So what does this mean for farmers? Spray early and spray well, said Bill Johnson, a Purdue Extension weed scientist.

He's noticed a trend among corn growers in particular to move away from adding full rates of residuals in their pre-emergence applications, in favor of focusing on post-emergence applications to clean up weeds later into the season, in part to cut down on input costs.

That strategy doesn't pay off, he stressed.

"We like to see folks utilize full rates of residual herbicides, combined with timely postemergence application to create an environment in corn where you have almost no weed competition at all," he urged. "Year in and year out for the past 25 years, that is the highest-yielding treatment in our research program."

It can seem counter-intuitive -- a robust preemergence application with multiple active ingredients including full rates of residual herbicides can be a significant added cost. But Johnson's field trials showed that the highest economic net return, based on $4 corn prices, came from plots that got that treatment, combined with a timely post-emergence application of two active ingredients.

The weaker the residual in the pre-emergence package, and the later the post-emergence application slipped beyond V4 corn growth stages, the lower the net returns.

It can be hard to spend money on aggressive early season weed control when commodity prices are low, conceded Allan Gray, an ag economist and director of the Center for Food and Agricultural Business at Purdue University. He recommends that growers try to think of their costs in per bushel terms, rather than per acre. "We don't produce and sell acres," he said. "We sell bushels. Spending additional money will always look like it raises costs when you measure it on a per acre basis, but that ignores increased yield outputs."

It's true that if you spend more on weed control, for example, your chemical costs and fuel costs might rise per bushel, but your fixed overhead costs -- labor, land, machinery -- will shrink per bushel as your expected yield grows, he said.

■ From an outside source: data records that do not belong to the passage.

-- ==== Sys2Proof/Machine/Core.lean ====
section
/-! DEFINITION. The machine for the host: its state, its reasons to stop, its step and its reset. -/

def Sys2Proof.core : Host.Core :=
  { State := Sys2Proof.Machine.State, Fault := Sys2Proof.Machine.Fault, Refusal := Sys2Proof.Machine.Refusal
    step := Sys2Proof.Machine.step, reset := Sys2Proof.Machine.State.reset }
end

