-- ==== Sys2Proof/Certificates/Slice0/Obligations.lean ====
section
/-! DEFINITION. The statements about the machine. Each docstring names the rules that its statement formalises; a clause
that rests on a choice of the model names the log entry. -/

open Sys2Proof Sys2Proof.Machine

/-! ### Reset -/

/-- What reset leaves, where the specification gives the value: the memory bits DEVRDY and DEVFAIL (R13, R14), no
device number (R21), ports down (R24), ownership and queue records (R26, R28), QUANTUM and NOPROMO (R67), regions
(R80, R91), quotas (R130), PDEADLINE (R201), mailbox control (R211), the tile registers of the debugger (R215, R216),
the top-down counters (R221), the counts of the ports (R387), the debug cores (R300, R370), and no unit placed. Reset
leaves every memory in canonical form (the form is the model's own; what an unlisted byte of HBM reads as is log 13).
The group that placement starts from, before its PC, h6 and h7 are set (R118; those three are in `ServiceTiles`): one slot
that holds its lanes, s, c, mode, p, h and FLAGS 0, no mark of an elected predicate, v vacant, an empty stack and no halt. -/
def Obligations.ResetValues : Prop :=
  (let s := State.reset
   s.devrdy = 0 ∧ s.devfail = 0 ∧ s.devnum = none ∧ s.timer = 0 ∧ s.tripped = false ∧ s.quantum = 500 ∧
     s.nopromo = false ∧
   s.pdeadline = 500 ∧ s.qown = [] ∧ s.fwin = [] ∧ s.hquota = [] ∧ s.irqs = [] ∧ s.contexts = [] ∧ s.grids = [] ∧
   s.gangs = [] ∧ s.teams = [] ∧ s.groups = [] ∧ s.seqs = [] ∧ s.builtins = [] ∧ s.channels = [] ∧
   (∀ d, (s.umap d).done = false) ∧
   (∀ p, (s.port p).up = false ∧ (s.port p).fail = false) ∧
   (∀ n, (s.queue n).state = 0 ∧ (s.queue n).en = false ∧ (s.queue n).stop = false ∧ (s.queue n).inflight = [] ∧
     (s.queue n).rdx = 0 ∧ (s.queue n).wrx = 0 ∧ (s.queue n).ecode = 0 ∧ (s.queue n).elev = 0) ∧
   (∀ n, (s.region n).floor = 0 ∧ (s.region n).ctl = 0 ∧ (s.region n).ntt = 12 ∧ (s.region n).nogate = false ∧
     (s.region n).bal = 64 ∧ (s.region n).bin = 0) ∧
   (∀ d, (s.mailbox d).inv = false ∧ (s.mailbox d).outv = false ∧ (s.mailbox d).ien = false ∧ (s.mailbox d).vec = 0 ∧
     (s.mailbox d).derr = false) ∧
   (∀ c, (s.core c).bpt = .replicate 8 0 ∧ (s.core c).wpt = .replicate 16 0 ∧ (s.core c).tdc = [] ∧
     (s.core c).tds = [] ∧
     (s.core c).counts.scred = .replicate 3 8 ∧ (s.core c).counts.owed = .replicate 3 0 ∧ (s.core c).counts.outrd = 0 ∧
     (s.core c).counts.outwr = 0) ∧
   (∀ d, (s.dbg d).dctx = 0 ∧ (s.dbg d).dgrid = 0 ∧ (s.dbg d).bpt = .replicate 8 0 ∧ (s.dbg d).wpt = .replicate 16 0 ∧
     (s.dbg d).inbox = [] ∧ (s.dbg d).started = false ∧ ∀ a, memGet (s.dbg d).store a = 0) ∧
   (∀ d k, (s.entry d k).valid = false ∧ (s.entry d k).phase = 0 ∧ (s.entry d k).vall = true)) ∧
  (State.reset.memOk) ∧
  (∀ ctx core quad slotNo vcore half role width base order,
     let g := Group.new ctx core quad slotNo vcore half role width base order
     g.split = false ∧ (width ≤ 64 → ∀ l < 64, (g.lanes .a).getLsbD l = decide (l < width)) ∧
     (∀ n : BitVec 6, n.toNat < 32 → g.readS .a n = 0) ∧ (∀ k < 4, g.readC .a k = false) ∧ g.mode .a = 0 ∧
     (∀ k < 8, g.readP k = 0 ∧ g.elected.getLsbD k = false ∧ g.readH k = 0) ∧ (∀ n, g.vreg n = none) ∧ g.flags = 0 ∧
     g.depth = 0 ∧ g.tdepth = 0 ∧ g.status = 0 ∧ g.mrp = 0 ∧ g.squad = 0 ∧ g.halted = false ∧ g.dhalt = false)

"Thinking about the productivity -- i.e. yield -- impacts of input decisions is critical," he concluded. "When you consider input cost reductions, you need to factor in yield losses; when you consider cost increases, you need to factor in yield gains."

And since weeds are one of the most dependable yield robbers, weed control is one of the most consistent and valuable yield protectors, Johnson stressed.

"You're never going to gain or regain 100% of your yield potential when you allow weed competition to occur at multiple times in a growing season," he said.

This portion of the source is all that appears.